Using the data beneath this instruction, retype only the lines from the one that contains "s.regs[r.toNat]'(r.isLt) := if_neg h" down to the one that contains "a).readReg r = s.readReg r := rfl", both included, exactly as they appear.

'''

-- ==== Sys2Proof/Laws/State.lean ====
section
/-! SUPPORT. What each named update of the state does to each field, so that no proof unfolds a record update; and what a
register reads after a write (spec/00_scope.md R16). -/

namespace Sys2Proof.Machine

/-! ## Field by field -/

@[simp] theorem State.setPc_regs (s : State) (t : Word) : (s.setPc t).regs = s.regs := rfl
@[simp] theorem State.setPc_pc (s : State) (t : Word) : (s.setPc t).pc = t := rfl
@[simp] theorem State.setPc_preimageKey (s : State) (t : Word) : (s.setPc t).preimageKey = s.preimageKey := rfl
@[simp] theorem State.setPc_preimageOffset (s : State) (t : Word) : (s.setPc t).preimageOffset = s.preimageOffset := rfl
@[simp] theorem State.setPc_exitCode (s : State) (t : Word) : (s.setPc t).exitCode = s.exitCode := rfl
@[simp] theorem State.setPc_exited (s : State) (t : Word) : (s.setPc t).exited = s.exited := rfl
@[simp] theorem State.setPc_stepCount (s : State) (t : Word) : (s.setPc t).stepCount = s.stepCount := rfl
@[simp] theorem State.setPc_heap (s : State) (t : Word) : (s.setPc t).heap = s.heap := rfl
@[simp] theorem State.setPc_loadReservation (s : State) (t : Word) : (s.setPc t).loadReservation = s.loadReservation := rfl
@[simp] theorem State.setPc_mem (s : State) (t : Word) : (s.setPc t).mem = s.mem := rfl
@[simp] theorem State.setPc_requests (s : State) (t : Word) : (s.setPc t).requests = s.requests := rfl
@[simp] theorem State.setPc_reply (s : State) (t : Word) : (s.setPc t).reply = s.reply := rfl
@[simp] theorem State.setPc_output (s : State) (t : Word) : (s.setPc t).output = s.output := rfl

@[simp] theorem State.advance_regs (s : State) : (s.advance).regs = s.regs := rfl
@[simp] theorem State.advance_pc (s : State) : (s.advance).pc = s.pc + 4 := rfl
@[simp] theorem State.advance_preimageKey (s : State) : (s.advance).preimageKey = s.preimageKey := rfl
@[simp] theorem State.advance_preimageOffset (s : State) : (s.advance).preimageOffset = s.preimageOffset := rfl
@[simp] theorem State.advance_exitCode (s : State) : (s.advance).exitCode = s.exitCode := rfl
@[simp] theorem State.advance_exited (s : State) : (s.advance).exited = s.exited := rfl
@[simp] theorem State.advance_stepCount (s : State) : (s.advance).stepCount = s.stepCount := rfl
@[simp] theorem State.advance_heap (s : State) : (s.advance).heap = s.heap := rfl
@[simp] theorem State.advance_loadReservation (s : State) : (s.advance).loadReservation = s.loadReservation := rfl
@[simp] theorem State.advance_mem (s : State) : (s.advance).mem = s.mem := rfl
@[simp] theorem State.advance_requests (s : State) : (s.advance).requests = s.requests := rfl
@[simp] theorem State.advance_reply (s : State) : (s.advance).reply = s.reply := rfl
@[simp] theorem State.advance_output (s : State) : (s.advance).output = s.output := rfl

@[simp] theorem State.accept_regs (s : State) : (s.accept).regs = s.regs := rfl
@[simp] theorem State.accept_pc (s : State) : (s.accept).pc = s.pc := rfl
@[simp] theorem State.accept_preimageKey (s : State) : (s.accept).preimageKey = s.preimageKey := rfl
@[simp] theorem State.accept_preimageOffset (s : State) : (s.accept).preimageOffset = s.preimageOffset := rfl
@[simp] theorem State.accept_exitCode (s : State) : (s.accept).exitCode = s.exitCode := rfl
@[simp] theorem State.accept_exited (s : State) : (s.accept).exited = s.exited := rfl
@[simp] theorem State.accept_stepCount (s : State) : (s.accept).stepCount = s.stepCount := rfl
@[simp] theorem State.accept_heap (s : State) : (s.accept).heap = s.heap := rfl
@[simp] theorem State.accept_loadReservation (s : State) : (s.accept).loadReservation = s.loadReservation := rfl
@[simp] theorem State.accept_mem (s : State) : (s.accept).mem = s.mem := rfl
@[simp] theorem State.accept_requests (s : State) : (s.accept).requests = s.requests.tail := rfl
@[simp] theorem State.accept_reply (s : State) : (s.accept).reply = s.reply := rfl
@[simp] theorem State.accept_output (s : State) : (s.accept).output = s.output := rfl

@[simp] theorem State.answer_regs (s : State) (r : Reply) : (s.answer r).regs = s.regs := rfl
@[simp] theorem State.answer_pc (s : State) (r : Reply) : (s.answer r).pc = s.pc := rfl
@[simp] theorem State.answer_preimageKey (s : State) (r : Reply) : (s.answer r).preimageKey = s.preimageKey := rfl
@[simp] theorem State.answer_preimageOffset (s : State) (r : Reply) : (s.answer r).preimageOffset = s.preimageOffset := rfl
@[simp] theorem State.answer_exitCode (s : State) (r : Reply) : (s.answer r).exitCode = s.exitCode := rfl
@[simp] theorem State.answer_exited (s : State) (r : Reply) : (s.answer r).exited = s.exited := rfl
@[simp] theorem State.answer_stepCount (s : State) (r : Reply) : (s.answer r).stepCount = s.stepCount := rfl
@[simp] theorem State.answer_heap (s : State) (r : Reply) : (s.answer r).heap = s.heap := rfl
@[simp] theorem State.answer_loadReservation (s : State) (r : Reply) : (s.answer r).loadReservation = s.loadReservation := rfl
@[simp] theorem State.answer_mem (s : State) (r : Reply) : (s.answer r).mem = s.mem := rfl
@[simp] theorem State.answer_requests (s : State) (r : Reply) : (s.answer r).requests = s.requests := rfl
@[simp] theorem State.answer_reply (s : State) (r : Reply) : (s.answer r).reply = r := rfl
@[simp] theorem State.answer_output (s : State) (r : Reply) : (s.answer r).output = s.output := rfl

@[simp] theorem State.writeReg_pc (s : State) (rd : Reg) (v : Word) : (s.writeReg rd v).pc = s.pc := by
  unfold State.writeReg; split <;> rfl
@[simp] theorem State.writeReg_preimageKey (s : State) (rd : Reg) (v : Word) : (s.writeReg rd v).preimageKey = s.preimageKey := by
  unfold State.writeReg; split <;> rfl
@[simp] theorem State.writeReg_preimageOffset (s : State) (rd : Reg) (v : Word) : (s.writeReg rd v).preimageOffset = s.preimageOffset := by
  unfold State.writeReg; split <;> rfl
@[simp] theorem State.writeReg_exitCode (s : State) (rd : Reg) (v : Word) : (s.writeReg rd v).exitCode = s.exitCode := by
  unfold State.writeReg; split <;> rfl
@[simp] theorem State.writeReg_exited (s : State) (rd : Reg) (v : Word) : (s.writeReg rd v).exited = s.exited := by
  unfold State.writeReg; split <;> rfl
@[simp] theorem State.writeReg_stepCount (s : State) (rd : Reg) (v : Word) : (s.writeReg rd v).stepCount = s.stepCount := by
  unfold State.writeReg; split <;> rfl
@[simp] theorem State.writeReg_heap (s : State) (rd : Reg) (v : Word) : (s.writeReg rd v).heap = s.heap := by
  unfold State.writeReg; split <;> rfl
@[simp] theorem State.writeReg_loadReservation (s : State) (rd : Reg) (v : Word) : (s.writeReg rd v).loadReservation = s.loadReservation := by
  unfold State.writeReg; split <;> rfl
@[simp] theorem State.writeReg_mem (s : State) (rd : Reg) (v : Word) : (s.writeReg rd v).mem = s.mem := by
  unfold State.writeReg; split <;> rfl
@[simp] theorem State.writeReg_requests (s : State) (rd : Reg) (v : Word) : (s.writeReg rd v).requests = s.requests := by
  unfold State.writeReg; split <;> rfl
@[simp] theorem State.writeReg_reply (s : State) (rd : Reg) (v : Word) : (s.writeReg rd v).reply = s.reply := by
  unfold State.writeReg; split <;> rfl
@[simp] theorem State.writeReg_output (s : State) (rd : Reg) (v : Word) : (s.writeReg rd v).output = s.output := by
  unfold State.writeReg; split <;> rfl

/-! ## Registers -/

@[simp] theorem State.readReg_zero (s : State) : s.readReg 0#5 = 0 := rfl

theorem State.readReg_of_ne {s : State} {r : Reg} (h : r ≠ 0) : s.readReg r = s.regs[r.toNat]'(r.isLt) := if_neg h

theorem State.writeReg_of_ne {s : State} {r : Reg} (h : r ≠ 0) (v : Word) :
    s.writeReg r v = { s with regs := s.regs.set r.toNat v r.isLt } := if_neg h

/-- A write to register 0 is discarded (R21). -/
theorem State.writeReg_zero (s : State) (v : Word) : s.writeReg 0 v = s := rfl

/-- Reading after a write: the written value at `rd`, unless `rd` is register 0 (R16, R21). -/
theorem State.readReg_writeReg (s : State) (rd r : Reg) (v : Word) :
    (s.writeReg rd v).readReg r = if r = rd ∧ r ≠ 0 then v else s.readReg r := by
  by_cases h0 : r = 0
  · rw [if_neg (fun c => c.2 h0), h0]; rfl
  by_cases hz : rd = 0
  · subst hz; rw [writeReg_zero, if_neg (fun h => h.2 h.1)]
  rw [readReg_of_ne h0, readReg_of_ne h0, writeReg_of_ne hz]
  by_cases h : r = rd
  · subst h; rw [if_pos ⟨rfl, h0⟩]; exact Vector.getElem_set_self ..
  · rw [if_neg (fun c => h c.1)]
    exact Vector.getElem_set_ne rd.isLt _ (fun e => h (BitVec.eq_of_toNat_eq e.symm))

theorem State.readReg_writeReg_self (s : State) (rd : Reg) (v : Word) (h : rd ≠ 0) :
    (s.writeReg rd v).readReg rd = v := by rw [readReg_writeReg, if_pos ⟨rfl, h⟩]

theorem State.readReg_writeReg_ne (s : State) (rd r : Reg) (v : Word) (h : r ≠ rd) :
    (s.writeReg rd v).readReg r = s.readReg r := by rw [readReg_writeReg, if_neg (fun c => h c.1)]

/-- Registers are read from `regs` alone. -/
theorem State.readReg_congr {s t : State} (h : t.regs = s.regs) (r : Reg) : t.readReg r = s.readReg r := by
  simp [readReg, h]

@[simp] theorem State.readReg_setPc (s : State) (t : Word) (r : Reg) : (s.setPc t).readReg r = s.readReg r := rfl
@[simp] theorem State.readReg_advance (s : State) (r : Reg) : s.advance.readReg r = s.readReg r := rfl
@[simp] theorem State.readReg_accept (s : State) (r : Reg) : s.accept.readReg r = s.readReg r := rfl
@[simp] theorem State.readReg_answer (s : State) (a : Reply) (r : Reg) : (s.answer a).readReg r = s.readReg r := rfl

/-- Slot 0 of the register file is never written (R21). -/
theorem State.writeReg_slotZero (s : State) (rd : Reg) (v : Word) : (s.writeReg rd v).regs[0] = s.regs[0] := by
  by_cases h : rd = 0
  · subst h; rfl
  · rw [writeReg_of_ne h]
    exact Vector.getElem_set_ne rd.isLt _ (fun e => h (BitVec.eq_of_toNat_eq e))

end Sys2Proof.Machine
end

'''

**Output below:**
theorem State.readReg_of_ne {s : State} {r : Reg} (h : r ≠ 0) : s.readReg r = s.regs[r.toNat]'(r.isLt) := if_neg h

theorem State.writeReg_of_ne {s : State} {r : Reg} (h : r ≠ 0) (v : Word) :
    s.writeReg r v = { s with regs := s.regs.set r.toNat v r.isLt } := if_neg h

/-- A write to register 0 is discarded (R21). -/
theorem State.writeReg_zero (s : State) (v : Word) : s.writeReg 0 v = s := rfl

/-- Reading after a write: the written value at `rd`, unless `rd` is register 0 (R16, R21). -/
theorem State.readReg_writeReg (s : State) (rd r : Reg) (v : Word) :
    (s.writeReg rd v).readReg r = if r = rd ∧ r ≠ 0 then v else s.readReg r := by
  by_cases h0 : r = 0
  · rw [if_neg (fun c => c.2 h0), h0]; rfl
  by_cases hz : rd = 0
  · subst hz; rw [writeReg_zero, if_neg (fun h => h.2 h.1)]
  rw [readReg_of_ne h0, readReg_of_ne h0, writeReg_of_ne hz]
  by_cases h : r = rd
  · subst h; rw [if_pos ⟨rfl, h0⟩]; exact Vector.getElem_set_self ..
  · rw [if_neg (fun c => h c.1)]
    exact Vector.getElem_set_ne rd.isLt _ (fun e => h (BitVec.eq_of_toNat_eq e.symm))

theorem State.readReg_writeReg_self (s : State) (rd : Reg) (v : Word) (h : rd ≠ 0) :
    (s.writeReg rd v).readReg rd = v := by rw [readReg_writeReg, if_pos ⟨rfl, h⟩]

theorem State.readReg_writeReg_ne (s : State) (rd r : Reg) (v : Word) (h : r ≠ rd) :
    (s.writeReg rd v).readReg r = s.readReg r := by rw [readReg_writeReg, if_neg (fun c => h c.1)]

/-- Registers are read from `regs` alone. -/
theorem State.readReg_congr {s t : State} (h : t.regs = s.regs) (r : Reg) : t.readReg r = s.readReg r := by
  simp [readReg, h]

@[simp] theorem State.readReg_setPc (s : State) (t : Word) (r : Reg) : (s.setPc t).readReg r = s.readReg r := rfl
@[simp] theorem State.readReg_advance (s : State) (r : Reg) : s.advance.readReg r = s.readReg r := rfl
@[simp] theorem State.readReg_accept (s : State) (r : Reg) : s.accept.readReg r = s.readReg r := rfl
@[simp] theorem State.readReg_answer (s : State) (a : Reply) (r : Reg) : (s.answer a).readReg r = s.readReg r := rfl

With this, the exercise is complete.